The 3D bobs/vectorballs section in 8088 MPH shrinks the active display region, so it takes up less of the visible frame; the preceding 'Flying DeLorean' part does the same.

Other emulators tend to respond by shrinking the total frame size.  This fails to reflect what you'd actually see, since a real monitor would have a hard time changing the physical dimensions of its screen; MartyPC shows this as intended.

8088 MPH and the Incredible Shrinking Frame

Area 5150 plays with around with these para­meters even more, to draw 'over-the-border' graphics and pull various other tricks; these trans­formations are meant to be seamless, and in MartyPC (as on a real monitor) they are.

Notice that the falling elephant drops all the way through the bottom edge of the frame: the viewport is both resized and shifted, without visible shrinking or stretching.

Area 5150 'pushing boundaries'

All of the above effects are really based on relatively straight­forward CRTC re­programming, although 8088 MPH and (especially) Area 5150 involved some fairly intricate precision work to make things just right.  Still, even the most basic scenarios can only be faithfully reproduced by rendering the video frame at a fixed size, and using the CRTC's parameters to position the active display area within it.

Debugging Tools

As someone who writes programs for those ancient machines, perhaps MartyPC's biggest selling point for me is how it spoils you with a battery of tools to debug and monitor the machine's state.  You get the basic ability to single-step, set breakpoints (on instructions, memory accesses and interrupts), view the call stack, memory dump, code disassembly and CPU state; but there's also instruction- and cycle-level logging, plus detailed views into the states of various components: the video card, PIC, PIT, PPI, and the DMA controller - including pretty much every port, counter, and internal/external register that may be relevant.

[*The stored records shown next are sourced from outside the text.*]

-- ==== Sys2Proof/Machine/RegTable.lean ====
section
/-!
DEFINITION. The register tables of the manual as data: one row per register word (or array of words), taken from the
register and field tables of every block's chapter (R57, R99, R126, R158, R181, R216, R249, R250, R251, R274, R295, R322,
R349, R393, R401, R430, R431, R455, R475, R476, R486, R506).
-/

namespace Sys2Proof.Machine

/-- The register types of R353 to R368. -/
inductive RegKind
  | ro | st | cr | sq | cm | gd | lk | wo
  deriving DecidableEq, Repr

/-- The range the manual states for one field of a staged word: bits `lo` to `lo + width - 1`. -/
structure FieldRange where
  lo : Nat
  width : Nat
  signed : Bool
  min : Int
  max : Int
  deriving DecidableEq, Repr

/-- One row of a register table: the words `base + i * s1 + j * s2` for `i < n1` and `j < n2`.
`group` is the sluice group (R400) of a staged word, 100 for the AT words of group `i`, 255 for none.
`rv` marks the reserved bits, `reset` is the reset value, `factory` marks the bits that the manual calls a factory value,
and `pair` says that the row is a 64-bit counter pair. -/
structure RegRow where
  base : Nat
  n1 : Nat
  s1 : Nat
  n2 : Nat
  s2 : Nat
  kind : RegKind
  group : Nat
  rv : Nat
  reset : Nat
  factory : Nat
  pair : Bool
  ranges : List FieldRange
  deriving DecidableEq, Repr

/-- The register rows of block GLB. -/
def rowsGlb : List RegRow := [
  ⟨0, 1, 1048576, 1, 4, .ro, 255, 0xff000000, 0x6160, 0xff0000, false, []⟩,
  ⟨4, 1, 1048576, 1, 4, .sq, 255, 0xffffc0, 0, 0, false, []⟩,
  ⟨8, 1, 1048576, 1, 4, .cr, 255, 0, 0, 0, false, []⟩,
  ⟨0x10, 1, 1048576, 1, 4, .ro, 255, 0, 0, 0xffffffff, false, []⟩,
  ⟨0x14, 1, 1048576, 1, 4, .ro, 255, 0, 0, 0xffffffff, false, []⟩,
  ⟨0x18, 1, 1048576, 1, 4, .ro, 255, 0xfffff000, 0xfff, 0, false, []⟩,
  ⟨0x20, 1, 1048576, 1, 4, .ro, 255, 0, 0x10081010, 0, false, []⟩,
  ⟨0x24, 1, 1048576, 1, 4, .ro, 255, 0xffff0000, 0x1014, 0, false, []⟩,
  ⟨0x28, 1, 1048576, 1, 4, .ro, 255, 0, 0x10081010, 0, false, []⟩,
  ⟨0x2c, 1, 1048576, 1, 4, .ro, 255, 0xffff0000, 0x1014, 0, false, []⟩,
  ⟨0x40, 1, 1048576, 1, 4, .ro, 255, 0, 0, 0, false, []⟩,
  ⟨0x44, 1, 1048576, 1, 4, .ro, 255, 0xff00, 0, 0, false, []⟩,
  ⟨0x48, 1, 1048576, 1, 4, .ro, 255, 0xfff00000, 0, 0, false, []⟩,
  ⟨0x4c, 1, 1048576, 1, 4, .ro, 255, 0xffff0000, 0, 0, false, []⟩,
  ⟨0x60, 1, 1048576, 1, 4, .gd, 255, 0, 0, 0, false, []⟩,
  ⟨0x68, 1, 1048576, 1, 4, .ro, 255, 0x800c, 0, 0, false, []⟩,
  ⟨0x80, 1, 1048576, 1, 4, .ro, 255, 0, 0, 0, false, []⟩,
  ⟨0x84, 1, 1048576, 1, 4, .cr, 255, 0, 0, 0, false, []⟩,
  ⟨0x88, 1, 1048576, 1, 4, .ro, 255, 0, 0, 0, false, []⟩,
  ⟨0x8c, 1, 1048576, 1, 4, .cr, 255, 0, 0, 0, false, []⟩,
  ⟨0x1000, 512, 4, 1, 4, .ro, 255, 0, 0, 0, false, []⟩
]

/-- The register rows of block SLU, part 0. -/
def rowsSluPart0 : List RegRow := [
  ⟨0x2000, 1, 1048576, 1, 4, .ro, 255, 0xffff8080, 0, 0, false, []⟩,
  ⟨0x2004, 1, 1048576, 1, 4, .sq, 255, 0xffffe0, 0, 0, false, []⟩,
  ⟨0x2008, 1, 1048576, 1, 4, .cr, 255, 0, 0, 0, false, []⟩,
  ⟨0x2010, 1, 1048576, 1, 4, .cm, 255, 0xfffe, 0, 0, false, []⟩,
  ⟨0x2014, 1, 1048576, 1, 4, .ro, 255, 0, 0, 0, false, []⟩,
  ⟨0x2018, 1, 1048576, 1, 4, .ro, 255, 0, 0, 0, false, []⟩,
  ⟨0x2020, 1, 1048576, 1, 4, .cr, 255, 0, 0, 0, false, []⟩,
  ⟨0x2100, 35, 32, 1, 4, .wo, 255, 0xffff00f0, 0, 0, false, []⟩,
  ⟨0x2104, 35, 32, 1, 4, .ro, 255, 0xf0, 0, 0, false, []⟩,
  ⟨0x2108, 35, 32, 1, 4, .st, 100, 0, 0, 0, false, []⟩,
  ⟨0x210c, 35, 32, 1, 4, .st, 100, 0xffff0000, 0, 0, false, []⟩,
  ⟨0x2110, 35, 32, 1, 4, .st, 100, 0xc0000000, 0, 0, false, []⟩,
  ⟨0x2114, 1, 1048576, 1, 4, .ro, 255, 0x7fff0c00, 0x80007206, 0, false, []⟩,
  ⟨0x2134, 1, 1048576, 1, 4, .ro, 255, 0x7fff0c00, 0x80007006, 0, false, []⟩,
  ⟨0x2154, 1, 1048576, 1, 4, .ro, 255, 0x7fff0c00, 0x80007006, 0, false, []⟩,
  ⟨0x2174, 1, 1048576, 1, 4, .ro, 255, 0x7fff0c00, 0x80007206, 0, false, []⟩,
  ⟨0x2194, 1, 1048576, 1, 4, .ro, 255, 0x7fff0c00, 0x80007207, 0, false, []⟩,
  ⟨0x21b4, 1, 1048576, 1, 4, .ro, 255, 0x7fff0c00, 0x80007208, 0, false, []⟩,
  ⟨0x21d4, 1, 1048576, 1, 4, .ro, 255, 0x7fff0c00, 0x80005209, 0, false, []⟩,
  ⟨0x21f4, 1, 1048576, 1, 4, .ro, 255, 0x7fff0c00, 0x80005009, 0, false, []⟩,
  ⟨0x2214, 1, 1048576, 1, 4, .ro, 255, 0x7fff0c00, 0x8000620a, 0, false, []⟩,
  ⟨0x2234, 1, 1048576, 1, 4, .ro, 255, 0x7fff0c00, 0x8000600a, 0, false, []⟩,
  ⟨0x2254, 1, 1048576, 1, 4, .ro, 255, 0x7fff0c00, 0x8000c00b, 0, false, []⟩,
  ⟨0x2274, 1, 1048576, 1, 4, .ro, 255, 0x7fff0c00, 0x8000c10b, 0, false, []⟩,
  ⟨0x2294, 1, 1048576, 1, 4, .ro, 255, 0x7fff0c00, 0x8000c20b, 0, false, []⟩,
  ⟨0x22b4, 1, 1048576, 1, 4, .ro, 255, 0x7fff0c00, 0x8000c00c, 0, false, []⟩,
  ⟨0x22d4, 1, 1048576, 1, 4, .ro, 255, 0x7fff0c00, 0x8000c10c, 0, false, []⟩,
  ⟨0x22f4, 1, 1048576, 1, 4, .ro, 255, 0x7fff0c00, 0x8000c20c, 0, false, []⟩,
  ⟨0x2314, 1, 1048576, 1, 4, .ro, 255, 0x7fff0c00, 0x8000c00e, 0, false, []⟩,
  ⟨0x2334, 1, 1048576, 1, 4, .ro, 255, 0x7fff0c00, 0x8000c00e, 0, false, []⟩,
  ⟨0x2354, 1, 1048576, 1, 4, .ro, 255, 0x7fff0c00, 0x8000c00e, 0, false, []⟩,
  ⟨0x2374, 1, 1048576, 1, 4, .ro, 255, 0x7fff0c00, 0x8000c00e, 0, false, []⟩,
  ⟨0x2394, 1, 1048576, 1, 4, .ro, 255, 0x7fff0c00, 0x8000c00f, 0, false, []⟩,
  ⟨0x23b4, 1, 1048576, 1, 4, .ro, 255, 0x7fff0c00, 0x8000a210, 0, false, []⟩,
  ⟨0x23d4, 1, 1048576, 1, 4, .ro, 255, 0x7fff0c00, 0x8000c211, 0, false, []⟩,
  ⟨0x23f4, 1, 1048576, 1, 4, .ro, 255, 0x7fff0c00, 0x8000a312, 0, false, []⟩,
  ⟨0x2414, 1, 1048576, 1, 4, .ro, 255, 0x7fff0c00, 0x8000b013, 0, false, []⟩,
  ⟨0x2434, 1, 1048576, 1, 4, .ro, 255, 0x7fff0c00, 0x8000f002, 0, false, []⟩,
  ⟨0x2454, 1, 1048576, 1, 4, .ro, 255, 0x7fff0c00, 0x8000f002, 0, false, []⟩,
  ⟨0x2474, 1, 1048576, 1, 4, .ro, 255, 0x7fff0c00, 0x8000f203, 0, false, []⟩
]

When single-stepping, one thing I find especially useful is how it displays the current position of the CRT beam on the emulated monitor.  With the cycle-accurate CPU and video emulation, you can see exactly how many cycles each instruction takes to execute, and how this translates into pixels and scanlines, i.e. how much of the raster gets scanned onto the screen within that time:

Color blending with alternate dot patterns shows a darkening effect: 40 vs. 80 columns

"Racing" the beam... one instruction at a time.

I'm told that even more debugging-related enhancements are in the works, so whether you're writing some bare-metal code for the PC/XT, or just seeking to learn more about what makes them tick, MartyPC looks set to become an integral part of your toolbox.

All in all, this piece of software is even more impressive considering that it's the author's first project written in Rust, and his first emulator project period.  With 8088 MPH and Area 5150, a big motivation behind the whole "this demo will break your emulator" thing was our hope that emulators would step up their game in terms of accuracy, and it's pretty frickin awesome to see it actually happening.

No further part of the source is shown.